Ok, that's fair. Just to be clear I was not trying to insult you or your government. Just pointing out that the people that make up your government are very normal people with the same weaknesses and blind-spots as the rest of us.

At the risk of seeming like I need the last word and further risk of sounding very cliche, there is a quote by a man named Martin Niemöller, a German man, about a German government, that I believe, tells us in no uncertain terms, that the slippery slope fallacy is not a fallacy AT ALL, and that we should take government powers and limits extremely seriously.


You seem sincere. Know that I am too. I’m also open for being proven wrong and my entire reason for commenting is to hear good arguments that challenge my views. But also know that fundamentally, I have a lot of faith in our governmental institutions and I believe that this faith is precisely why these institutions can work. Faith isn’t naivety, faith is trust. If that trust is broken I’m willing to change my views. Til now it hasn’t been fundamentally broken. I’d have a different view if I was based in the US as your democracy is flawed and your two-party system does not represent your people in a satisfactory or stable way. Sadly, that's not an exception on a worldwide basis.

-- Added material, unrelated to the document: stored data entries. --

-- ==== Sys2Proof/Proofs/StepConsist.lean ====
section
/-! PROOFS. What the operations of the consist unit keep (chapters 4 and 5). A change of the consist unit shakes a release;
the release is dropped in the same response (R108). -/

namespace Sys2Proof.Machine

/-! ### The consist unit's fields -/

theorem shakes_modConsist (s : State) (f : ConsistUnit → ConsistUnit)
    (h : s.consist.sound s.cfg.identity → (f s.consist).sound s.cfg.identity) : Shakes s (s.modConsist f) :=
  shakes_of_trains (trains_modConsist s f) (fun fits => fits.1) id id id h

/-- A change that leaves consist state, roster, position and roll lists sound leaves a release standing. -/
theorem moves_modConsist (s : State) (f : ConsistUnit → ConsistUnit) (state : (f s.consist).state = s.consist.state)
    (roster : (f s.consist).roster = s.consist.roster) (position : (f s.consist).position = s.consist.position)
    (sideF : s.consist.sideF.sound → (f s.consist).sideF.sound)
    (sideR : s.consist.sideR.sound → (f s.consist).sideR.sound) : Moves s (s.modConsist f) := by
  refine moves_of_shakes (shakes_modConsist s f fun ⟨f', r', rest⟩ => ⟨sideF f', sideR r', ?_⟩) fun ok x r hr => ?_
  · unfold ConsistUnit.entryAt at *
    rw [state, roster, position]
    exact rest
  · have stands := ok x r hr
    unfold State.releaseStands ConsistUnit.generation at *
    rw [State.modConsist_consist, state, roster, position]
    exact stands

theorem RollSide.empty_sound : RollSide.empty.sound := fun _ h => nomatch h

theorem moves_setCause (s : State) (c : CauseKind) (b : Byte) (i : Ident) : Moves s (s.setCause c b i) :=
  moves_modConsist s _ rfl rfl rfl id id

/-! ### Consist state (R56, R57, R108) -/

theorem moves_leaveFormed (s : State) : Moves s s.leaveFormed :=
  moves_trans (moves_trans (moves_trans (moves_dropRelease s) (moves_voidGrant _)) (moves_stopRounds _))
    (moves_modDoor _ _ rfl)

theorem releaseOk_of_door {s t : State} (h : t.door.group = s.door.group) (k : ∀ x r, s.door.group ≠ .released x r) :
    t.releaseOk := fun x r hr => absurd (h ▸ hr) (k x r)

theorem leaveFormed_releaseOk (s : State) : s.leaveFormed.releaseOk :=
  releaseOk_of_door (s := s.dropRelease) rfl (dropRelease_group s)

/-- A coach that changes to a state other than FORMED drops a release in the same response. -/
theorem moves_setConsist (s : State) {x : ConsistState} (hx : x ≠ .formed) : Moves s (s.setConsist x) := by
  unfold State.setConsist
  split
  · exact moves_refl s
  · extract_lets old u
    have change : Shakes s (s.modConsist fun c => { c with state := x }) :=
      shakes_modConsist s _ fun ⟨f, r, n, _⟩ => ⟨f, r, n, fun h => absurd h hx⟩
    have shakes : Shakes s u := shakes_trans change (shakes_of_moves
      (moves_trans (moves_touchAgain _ .consist (by decide)) (moves_raise _ .consistChange)))
    refine moves_trans ?_ (moves_evalSummary _)
    split
    · exact moves_of_shakes (shakes_trans shakes (shakes_of_moves (moves_leaveFormed _))) fun _ => leaveFormed_releaseOk u
    · next notFormed =>
      refine moves_of_shakes shakes fun ok y r hr => ?_
      exact absurd (ok y r hr).1 notFormed

theorem moves_showHeader (s : State) (old : ConsistUnit) : Moves s (s.showHeader old) := by
  unfold State.showHeader
  split
  · exact moves_touchAgain s .consist (by decide)
  · exact moves_refl s

/-! ### Triggers and link changes (R59 to R62) -/

theorem moves_trigger (s : State) (c : CauseKind) (b : Byte) (i : Ident) : Moves s (s.trigger c b i) := by
  have cause := moves_setCause s c b i
  unfold State.trigger
  split
  · exact moves_trans (moves_trans cause (moves_modConsist _ _ rfl rfl rfl id id)) (moves_setConsist _ (by decide))
  · exact moves_trans (moves_trans cause (moves_modConsist _ _ rfl rfl rfl id id)) (moves_showHeader _ _)
  · exact moves_trans (moves_modConsist s _ rfl rfl rfl id id) (moves_showHeader _ _)
  · exact moves_refl s
  · exact moves_refl s

theorem moves_reportChange (s : State) (c : LinkChange) : Moves s (s.reportChange c) := by
  unfold State.reportChange
  extract_lets u
  have stale : Moves s u := by
    unfold u
    split
    · exact moves_setConsist s (by decide)
    · exact moves_refl s
  dsimp only
  split
  · exact moves_trans stale (moves_buildAt _ _ _ _ _ _ _)
  · exact moves_trans stale (moves_buildBoth _ _ _ _ _ _)

theorem moves_linkChange (s : State) (c : LinkChange) : Moves s (s.linkChange c) := by
  unfold State.linkChange
  split
  · exact moves_trigger s _ _ _
  · exact moves_reportChange s _

theorem moves_takeChange (s : State) (t : Telegram) : Moves s (s.takeChange t) := moves_trigger s _ _ _

/-! ### Assembly (R81 to R86) -/

theorem length_filterMap_takeWhile_isSome {α : Type} (l : List (Option α)) (n : Nat)
    (h : n ≤ (l.takeWhile Option.isSome).length) : ((l.take n).filterMap id).length = n := by
  induction l generalizing n with
  | nil =>
    simp only [List.takeWhile_nil, List.length_nil, Nat.le_zero_eq] at h
    subst h
    rfl
  | cons x l ih =>
    cases n with
    | zero => rfl
    | succ n =>
      cases x with
      | none => simp at h
      | some a =>
        simp only [List.takeWhile_cons, Option.isSome_some, if_true, List.length_cons, Nat.succ_le_succ_iff] at h
        show (a :: (l.take n).filterMap id).length = n + 1
        rw [List.length_cons, ih n h]

theorem RollSide.length_kept {x : RollSide} {n : Nat} (h : n ≤ x.run) : (x.kept n).length = n :=
  length_filterMap_takeWhile_isSome _ n h

theorem RollSide.run_le (x : RollSide) : x.run ≤ 31 := by
  have := (List.takeWhile_sublist (l := x.entries.toList) (p := Option.isSome)).length_le
  simpa [RollSide.run] using this

theorem RollSide.length_le_run {x : RollSide} (h : x.sound) : x.length ≤ x.run := by
  unfold RollSide.length
  cases hc : x.complete with
  | none => exact le_refl _
  | some t => exact h t hc

/-- The entries of the roster the lead assembles: side F, the lead at place f, side R, 32 at most. -/
theorem assemble_entries {s : State} (hF : s.consist.sideF.sound) (hR : s.consist.sideR.sound) :
    1 ≤ s.assemble.entries.length ∧ s.assemble.entries.length ≤ 32
      ∧ (s.assemble.entries[s.assemble.f]?).map (·.identity) = some s.cfg.identity := by
  have f_run := RollSide.length_le_run hF
  have r_run := RollSide.length_le_run hR
  have f_max := s.consist.sideF.run_le
  have r_max := s.consist.sideR.run_le
  have f_kept := RollSide.length_kept f_run
  unfold State.assemble
  extract_lets c f r0 long r entries
  have f_le : f ≤ 31 := f_run.trans f_max
  have r_le : r ≤ r0 ∧ f + 1 + r ≤ 32 := by
    unfold r
    cases hl : long with
    | true =>
      have : 32 < f + r0 + 1 := by simpa [long] using hl
      simp only [if_true]
      omega
    | false =>
      have : ¬ 32 < f + r0 + 1 := by simpa [long] using hl
      simp only [Bool.false_eq_true, if_false]
      omega
  have r_kept := RollSide.length_kept (x := s.consist.sideR) (n := r) (r_le.1.trans r_run)
  have front : ((c.sideF.kept f).reverse.map (RollEntry.toEntry true)).length = f := by simpa using f_kept
  have back : ((c.sideR.kept r).map (RollEntry.toEntry false)).length = r := by simpa using r_kept
  have len : entries.length = f + 1 + r := by
    simp only [entries, List.length_append, front, back, List.length_cons, List.length_nil]
  refine ⟨by dsimp only; omega, by dsimp only; omega, ?_⟩
  show (entries[f]?).map _ = _
  unfold entries
  rw [List.getElem?_append_left (by simp only [List.length_append, front, List.length_cons]; omega),
    List.getElem?_append_right (by rw [front]), front, Nat.sub_self]
  rfl

/-! ### Installation (R87, R88, R92, R93) -/

theorem moves_emptyRecords (s : State) : Moves s s.emptyRecords := moves_modDoor s _ rfl

theorem moves_afterInstall (s : State) : Moves s s.afterInstall :=
  moves_trans (moves_trans (moves_trans (moves_trans (moves_dropRelease s) (moves_voidGrant _))
    (moves_touchAgain _ .consist (by decide))) (moves_raise _ .consistChange)) (moves_evalSummary _)

theorem evalSummary_group (s : State) : s.evalSummary.door.group = s.door.group := by
  rw [evalSummary_frame]

theorem afterInstall_releaseOk (s : State) : s.afterInstall.releaseOk :=
  releaseOk_of_door (s := s.dropRelease) (evalSummary_group _) (dropRelease_group s)

/-- An installation drops the release whatever roster it installs. -/
theorem moves_install {s t : State} (h : Shakes s t) : Moves s t.afterInstall :=
  moves_of_shakes (shakes_trans h (shakes_of_moves (moves_afterInstall t))) fun _ => afterInstall_releaseOk t

theorem moves_leadInstall (s : State) (r : Roster)
    (h : s.consist.sound s.cfg.identity → (1 ≤ r.entries.length ∧ r.entries.length ≤ 32)
      ∧ (r.entries[r.f]?).map (·.identity) = some s.cfg.identity) : Moves s (s.leadInstall r) := by
  unfold State.leadInstall
  extract_lets own partials again u v
  have roster : Shakes s u := by
    refine shakes_modConsist s _ fun ok => ⟨ok.1, ok.2.1, fun k hk => ?_, fun _ => ?_⟩
    · cases hk
      exact (h ok).1
    · exact (h ok).2
  have install : Moves s v :=
    moves_install (shakes_trans roster (shakes_of_moves (moves_trans (moves_emptyRecords u) (moves_emptyBids _))))
  split
  · exact install
  · exact moves_trans install (moves_openRound v)

theorem moves_endSurvey (s : State) : Moves s s.endSurvey := by
  unfold State.endSurvey
  extract_lets u r
  have timer : Moves s u := moves_modConsist s _ rfl rfl rfl id id
  have sent : Trains u ((u.build .roster .broadcast 0 r.body []).2.placeBoth (u.build .roster .broadcast 0 r.body []).1).1 :=
    trains_of_sends (sends_trans (sends_build _ _ _ _ _ _) (sends_placeBoth _ _))
  refine moves_trans (moves_trans timer (moves_buildBoth u .roster .broadcast 0 r.body [])) (moves_leadInstall _ r ?_)
  have frame := sends_trans (sends_build u .roster .broadcast 0 r.body [])
    (sends_placeBoth _ (u.build .roster .broadcast 0 r.body []).1)
  rw [frame]
  intro ok
  have entries := assemble_entries (s := u) ok.1 ok.2.1
  exact ⟨⟨entries.1, entries.2.1⟩, entries.2.2⟩

/-! ### Running a survey (R64 to R66, R72 to R75) -/

theorem moves_modSide (s : State) (x : Side) (f : RollSide → RollSide) (h : ∀ y : RollSide, y.sound → (f y).sound) :
    Moves s (s.modSide x f) := by
  unfold State.modSide
  cases x with
  | f => exact moves_modConsist s _ rfl rfl rfl (h _) id
  | r => exact moves_modConsist s _ rfl rfl rfl id (h _)

theorem moves_sendSurvey (s : State) (x : Side) : Moves s (s.sendSurvey x) := by
  unfold State.sendSurvey
  extract_lets e body
  split
  · exact moves_buildAt s _ _ _ _ _ _
  · refine moves_modSide s x _ fun y _ t ht => ?_
    cases ht
    exact Nat.zero_le _

theorem moves_endIfComplete (s : State) : Moves s s.endIfComplete := by
  unfold State.endIfComplete
  split
  · exact moves_endSurvey s
  · exact moves_refl s

theorem moves_beginSurvey (s : State) : Moves s s.beginSurvey := by
  unfold State.beginSurvey
  extract_lets g u
  have context : Moves s u :=
    moves_modConsist s _ rfl rfl rfl (fun _ => RollSide.empty_sound) (fun _ => RollSide.empty_sound)
  exact moves_trans (moves_trans (moves_trans (moves_trans context (moves_setConsist _ (by decide)))
    (moves_sendSurvey _ _)) (moves_sendSurvey _ _)) (moves_endIfComplete _)

/-- A side completes within its gapless entries (R73). -/
theorem RollSide.completion_le_run {x : RollSide} {t : Nat} (h : x.completion = some t) : t ≤ x.run := by
  unfold RollSide.completion at h
  obtain ⟨i, hi, rfl⟩ := Option.map_eq_some_iff.mp h
  exact (List.findIdx?_eq_some_iff_getElem.mp hi).1

/-- An entry added never shortens the gapless run. -/
theorem length_takeWhile_set_le {α : Type} (l : List (Option α)) (i : Nat) (a : α) :
    (l.takeWhile Option.isSome).length ≤ ((l.set i (some a)).takeWhile Option.isSome).length := by
  induction l generalizing i with
  | nil => simp
  | cons x l ih =>
    cases x with
    | none => simp
    | some b =>
      cases i with
      | zero => simp
      | succ i => simpa using ih i

theorem RollSide.fill_sound {x : RollSide} (h : x.sound) (d : Nat) (e : RollEntry) : (x.fill d e).sound := by
  unfold RollSide.fill
  split
  · extract_lets y
    have grown : x.run ≤ y.run := by
      unfold RollSide.run y
      rw [Vector.toList_setIfInBounds]
      exact length_takeWhile_set_le _ _ _
    split
    · exact fun t ht => (h t ht).trans grown
    · intro t ht
      exact RollSide.completion_le_run (x := y) ht
  · exact h

theorem moves_takeRoll (s : State) (e : EndId) (t : Telegram) : Moves s (s.takeRoll e t) := by
  unfold State.takeRoll
  extract_lets d
  split
  · split
    · exact moves_trans (moves_modSide s _ _ fun y hy => RollSide.fill_sound hy _ _) (moves_endIfComplete _)
    · exact moves_refl s
  · exact moves_refl s

theorem moves_abandonSurvey (s : State) : Moves s s.abandonSurvey := by
  unfold State.abandonSurvey
  split
  · exact moves_modConsist s _ rfl rfl rfl (fun _ => RollSide.empty_sound) (fun _ => RollSide.empty_sound)
  · exact moves_refl s

theorem moves_leaveLead (s : State) : Moves s s.leaveLead :=
  moves_trans (moves_trans (moves_trans (moves_trans (moves_abandonSurvey s) (moves_modConsist _ _ rfl rfl rfl id id))
    (moves_stopRounds _)) (moves_emptyRecords _)) (moves_emptyBids _)

/-! ### Following a survey (R68 to R71, R76 to R78) -/

theorem moves_follow (s : State) (e : EndId) (t : Telegram) : Moves s (s.follow e t) := by
  unfold State.follow
  extract_lets x u
  have surveying : Moves s u := moves_trans (moves_modConsist s _ rfl rfl rfl id id) (moves_setConsist _ (by decide))
  exact moves_trans surveying (moves_buildAt _ _ _ _ _ _ _)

> Germany have criminalized basically any positive display/speech about their past tyrannical government.

Germany went through the worst case scenario of hate speech. Hate speech is strictly regulated there because they know the dangers it poses and how it can make normal people into monsters. While many factors went into the rise of Hitler, hate speech was a fundamental part of how precisely Hitler got to power. Hate speech enables populists power through simple emotional messaging. Any idiot can do it, and many do. And lots of people fall for it. I don’t want emotional messaging controlling our politics (precisely like what’s happening with the culture wars in the US) I want boring, research backed, evidence-based policy made and championed by bureaucrats and domain-experts with decades of experience.

There’s a reason hate speech is being researched and platforms are being forced to deal with the unmoderated hate speech of the 2010s. It has vast political power in the wrong hands. And it inevitably leads to shit policy.

I 100% support discussion about immigration or if identity politics has gone too far. I 100% support the deplatforming of voices that stigmatise, discriminate, silence and incite violence towards these minorities on major platforms.

"First they came for the socialists, and I did not speak out – because I was not a socialist. Then they came for the trade unionists, and I did not speak out – because I was not a trade unionist. Then they came for the Jews, and I did not speak out – because I was not a Jew. Then they came for me – and there was no one left to speak for me.”